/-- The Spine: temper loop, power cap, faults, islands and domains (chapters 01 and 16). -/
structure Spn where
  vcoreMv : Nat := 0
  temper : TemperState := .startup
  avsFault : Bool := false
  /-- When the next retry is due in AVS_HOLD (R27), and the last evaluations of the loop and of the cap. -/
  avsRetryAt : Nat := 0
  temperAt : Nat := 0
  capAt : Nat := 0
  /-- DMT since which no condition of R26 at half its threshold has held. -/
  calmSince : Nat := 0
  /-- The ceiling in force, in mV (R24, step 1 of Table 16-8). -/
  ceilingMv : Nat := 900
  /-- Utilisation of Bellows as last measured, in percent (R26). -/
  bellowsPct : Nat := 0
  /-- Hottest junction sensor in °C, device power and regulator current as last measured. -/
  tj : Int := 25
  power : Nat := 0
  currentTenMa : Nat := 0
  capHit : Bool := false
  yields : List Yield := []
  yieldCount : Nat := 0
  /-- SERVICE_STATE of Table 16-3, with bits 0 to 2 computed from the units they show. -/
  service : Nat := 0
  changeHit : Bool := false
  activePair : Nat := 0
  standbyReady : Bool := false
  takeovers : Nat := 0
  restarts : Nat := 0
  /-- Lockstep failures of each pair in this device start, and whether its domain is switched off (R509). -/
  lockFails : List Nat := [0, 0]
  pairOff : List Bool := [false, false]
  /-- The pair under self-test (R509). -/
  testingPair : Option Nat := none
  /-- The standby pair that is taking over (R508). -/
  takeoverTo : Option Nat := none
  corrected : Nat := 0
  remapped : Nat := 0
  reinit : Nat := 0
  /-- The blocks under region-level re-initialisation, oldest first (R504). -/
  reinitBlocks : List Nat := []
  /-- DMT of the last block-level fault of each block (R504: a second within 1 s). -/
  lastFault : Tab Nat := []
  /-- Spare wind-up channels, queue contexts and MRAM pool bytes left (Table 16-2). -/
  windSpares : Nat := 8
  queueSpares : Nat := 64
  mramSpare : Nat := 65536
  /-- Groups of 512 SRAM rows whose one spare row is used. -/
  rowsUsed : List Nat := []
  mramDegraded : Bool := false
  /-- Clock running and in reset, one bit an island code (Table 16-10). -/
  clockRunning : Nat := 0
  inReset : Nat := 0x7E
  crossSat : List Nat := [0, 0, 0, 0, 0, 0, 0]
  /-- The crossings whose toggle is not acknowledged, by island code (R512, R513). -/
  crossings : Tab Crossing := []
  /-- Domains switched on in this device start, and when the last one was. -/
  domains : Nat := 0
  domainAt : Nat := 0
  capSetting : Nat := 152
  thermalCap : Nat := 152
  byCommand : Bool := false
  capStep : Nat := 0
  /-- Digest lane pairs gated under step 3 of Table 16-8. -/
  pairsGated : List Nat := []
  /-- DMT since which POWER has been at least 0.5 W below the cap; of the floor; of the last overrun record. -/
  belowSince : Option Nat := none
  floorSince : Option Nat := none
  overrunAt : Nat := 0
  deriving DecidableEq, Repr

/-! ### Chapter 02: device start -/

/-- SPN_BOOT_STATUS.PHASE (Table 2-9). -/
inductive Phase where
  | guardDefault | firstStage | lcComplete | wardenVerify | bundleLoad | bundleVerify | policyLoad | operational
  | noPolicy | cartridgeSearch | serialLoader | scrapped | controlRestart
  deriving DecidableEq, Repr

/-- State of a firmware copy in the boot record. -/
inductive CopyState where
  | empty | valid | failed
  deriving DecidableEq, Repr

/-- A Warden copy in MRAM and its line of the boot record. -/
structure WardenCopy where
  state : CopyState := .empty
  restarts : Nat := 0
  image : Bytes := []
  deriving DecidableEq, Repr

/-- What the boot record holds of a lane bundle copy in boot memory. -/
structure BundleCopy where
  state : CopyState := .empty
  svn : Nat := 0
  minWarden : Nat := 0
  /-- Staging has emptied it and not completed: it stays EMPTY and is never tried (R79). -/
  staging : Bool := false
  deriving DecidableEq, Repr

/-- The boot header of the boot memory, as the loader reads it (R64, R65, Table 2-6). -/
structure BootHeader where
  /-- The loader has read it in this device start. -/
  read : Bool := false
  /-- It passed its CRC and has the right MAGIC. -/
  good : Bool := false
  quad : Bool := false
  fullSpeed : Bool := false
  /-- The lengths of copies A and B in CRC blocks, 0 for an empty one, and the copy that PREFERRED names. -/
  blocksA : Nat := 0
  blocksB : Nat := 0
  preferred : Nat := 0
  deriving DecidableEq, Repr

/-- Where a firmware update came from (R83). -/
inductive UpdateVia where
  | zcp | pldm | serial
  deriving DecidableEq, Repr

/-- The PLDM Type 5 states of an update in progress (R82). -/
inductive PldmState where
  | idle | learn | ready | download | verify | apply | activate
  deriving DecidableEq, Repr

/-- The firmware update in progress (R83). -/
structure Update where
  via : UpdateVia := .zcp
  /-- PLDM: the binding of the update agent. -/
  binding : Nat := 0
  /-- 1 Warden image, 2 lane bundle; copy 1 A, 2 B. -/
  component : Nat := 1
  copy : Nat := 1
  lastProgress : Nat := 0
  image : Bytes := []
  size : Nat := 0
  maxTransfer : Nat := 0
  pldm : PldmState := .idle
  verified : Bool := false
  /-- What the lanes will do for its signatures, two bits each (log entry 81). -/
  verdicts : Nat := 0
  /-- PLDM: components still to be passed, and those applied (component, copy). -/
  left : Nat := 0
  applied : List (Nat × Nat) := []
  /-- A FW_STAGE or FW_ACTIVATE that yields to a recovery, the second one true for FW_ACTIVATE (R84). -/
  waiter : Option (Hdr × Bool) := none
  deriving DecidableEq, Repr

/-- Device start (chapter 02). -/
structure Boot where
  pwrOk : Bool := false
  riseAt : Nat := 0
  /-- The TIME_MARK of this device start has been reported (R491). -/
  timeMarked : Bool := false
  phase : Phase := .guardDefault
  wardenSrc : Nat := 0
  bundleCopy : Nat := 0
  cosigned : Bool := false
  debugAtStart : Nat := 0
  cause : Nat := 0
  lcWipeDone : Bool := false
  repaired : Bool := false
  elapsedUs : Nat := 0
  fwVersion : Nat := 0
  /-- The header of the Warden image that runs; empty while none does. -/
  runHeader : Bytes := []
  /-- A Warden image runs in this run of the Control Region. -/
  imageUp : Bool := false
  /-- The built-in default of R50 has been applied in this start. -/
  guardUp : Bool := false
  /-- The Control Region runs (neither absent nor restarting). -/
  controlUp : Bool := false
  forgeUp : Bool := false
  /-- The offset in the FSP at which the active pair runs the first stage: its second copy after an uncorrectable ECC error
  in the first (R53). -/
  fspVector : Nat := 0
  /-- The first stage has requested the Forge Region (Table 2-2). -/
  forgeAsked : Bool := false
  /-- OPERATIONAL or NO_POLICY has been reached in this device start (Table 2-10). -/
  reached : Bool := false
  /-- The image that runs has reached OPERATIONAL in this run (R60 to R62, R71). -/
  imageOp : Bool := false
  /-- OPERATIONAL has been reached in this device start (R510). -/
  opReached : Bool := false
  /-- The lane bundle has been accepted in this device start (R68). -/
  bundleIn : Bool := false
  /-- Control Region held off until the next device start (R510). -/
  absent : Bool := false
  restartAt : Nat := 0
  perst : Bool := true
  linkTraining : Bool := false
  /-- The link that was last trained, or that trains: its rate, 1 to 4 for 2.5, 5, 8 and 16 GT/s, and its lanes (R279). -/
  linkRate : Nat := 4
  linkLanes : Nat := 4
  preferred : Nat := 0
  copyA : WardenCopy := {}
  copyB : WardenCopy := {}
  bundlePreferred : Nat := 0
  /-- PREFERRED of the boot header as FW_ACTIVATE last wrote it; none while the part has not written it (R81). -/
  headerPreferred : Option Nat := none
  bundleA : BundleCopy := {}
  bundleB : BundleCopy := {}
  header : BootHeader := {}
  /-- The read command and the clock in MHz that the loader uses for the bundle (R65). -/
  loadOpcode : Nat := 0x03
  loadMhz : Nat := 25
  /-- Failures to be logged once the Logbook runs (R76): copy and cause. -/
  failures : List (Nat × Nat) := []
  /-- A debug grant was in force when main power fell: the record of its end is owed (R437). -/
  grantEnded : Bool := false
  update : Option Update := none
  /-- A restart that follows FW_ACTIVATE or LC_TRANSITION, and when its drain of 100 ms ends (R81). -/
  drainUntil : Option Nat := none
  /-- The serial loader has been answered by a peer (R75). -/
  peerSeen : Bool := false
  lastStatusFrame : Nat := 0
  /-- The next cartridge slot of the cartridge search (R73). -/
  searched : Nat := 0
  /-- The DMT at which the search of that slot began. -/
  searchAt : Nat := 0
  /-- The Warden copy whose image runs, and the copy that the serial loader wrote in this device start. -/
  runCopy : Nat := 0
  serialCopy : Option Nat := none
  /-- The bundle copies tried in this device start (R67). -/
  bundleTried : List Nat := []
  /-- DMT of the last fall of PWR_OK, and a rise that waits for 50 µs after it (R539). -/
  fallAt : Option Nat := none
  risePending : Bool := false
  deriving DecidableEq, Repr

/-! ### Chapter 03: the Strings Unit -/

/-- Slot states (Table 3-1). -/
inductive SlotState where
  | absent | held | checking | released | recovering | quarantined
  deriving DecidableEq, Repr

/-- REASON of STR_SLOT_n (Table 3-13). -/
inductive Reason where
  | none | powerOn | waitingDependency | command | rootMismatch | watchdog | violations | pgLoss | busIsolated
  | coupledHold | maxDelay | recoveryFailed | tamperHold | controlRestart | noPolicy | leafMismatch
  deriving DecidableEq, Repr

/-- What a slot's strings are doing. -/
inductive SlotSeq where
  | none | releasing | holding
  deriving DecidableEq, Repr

□ □ □ □ □ □ □

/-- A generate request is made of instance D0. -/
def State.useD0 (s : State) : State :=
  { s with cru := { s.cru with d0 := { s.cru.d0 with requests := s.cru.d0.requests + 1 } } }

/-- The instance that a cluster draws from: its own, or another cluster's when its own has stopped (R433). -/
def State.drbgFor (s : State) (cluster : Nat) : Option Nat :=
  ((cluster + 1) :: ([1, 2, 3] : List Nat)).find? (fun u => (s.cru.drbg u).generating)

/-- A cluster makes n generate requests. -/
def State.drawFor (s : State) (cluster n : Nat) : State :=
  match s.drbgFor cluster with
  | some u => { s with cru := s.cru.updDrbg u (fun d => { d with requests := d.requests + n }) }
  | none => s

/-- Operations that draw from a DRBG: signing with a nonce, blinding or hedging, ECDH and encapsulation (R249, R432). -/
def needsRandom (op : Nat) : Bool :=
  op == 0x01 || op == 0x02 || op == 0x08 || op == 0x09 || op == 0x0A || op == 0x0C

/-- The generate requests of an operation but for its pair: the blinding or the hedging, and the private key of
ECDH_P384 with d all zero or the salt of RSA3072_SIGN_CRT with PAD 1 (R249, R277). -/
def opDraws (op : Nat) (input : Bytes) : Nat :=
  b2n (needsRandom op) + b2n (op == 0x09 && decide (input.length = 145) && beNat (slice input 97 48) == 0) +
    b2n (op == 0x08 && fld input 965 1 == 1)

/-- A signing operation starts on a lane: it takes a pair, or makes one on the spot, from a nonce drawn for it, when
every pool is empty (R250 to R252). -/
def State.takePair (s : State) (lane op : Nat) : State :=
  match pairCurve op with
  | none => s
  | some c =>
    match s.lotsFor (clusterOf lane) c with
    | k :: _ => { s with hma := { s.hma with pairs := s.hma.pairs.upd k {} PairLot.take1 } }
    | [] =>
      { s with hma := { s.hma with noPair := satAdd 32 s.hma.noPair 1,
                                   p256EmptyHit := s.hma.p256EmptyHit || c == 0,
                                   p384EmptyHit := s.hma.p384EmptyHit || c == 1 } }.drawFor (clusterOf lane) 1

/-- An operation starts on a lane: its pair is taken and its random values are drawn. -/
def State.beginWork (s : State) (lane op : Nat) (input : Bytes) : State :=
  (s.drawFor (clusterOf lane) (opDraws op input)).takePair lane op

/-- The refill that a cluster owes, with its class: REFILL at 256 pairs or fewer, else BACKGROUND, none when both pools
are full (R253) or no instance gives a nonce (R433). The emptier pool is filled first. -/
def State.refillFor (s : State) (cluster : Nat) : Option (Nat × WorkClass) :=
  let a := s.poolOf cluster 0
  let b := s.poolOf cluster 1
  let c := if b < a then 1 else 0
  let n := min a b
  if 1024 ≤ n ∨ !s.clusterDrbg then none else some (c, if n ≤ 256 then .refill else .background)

□ □ □ □ □ □ □

▶ _EXERCISE PROMPT_
Every line of the material above that contains "instance" should be counted; give the total only.

▶ _COMPLETED TASK_
3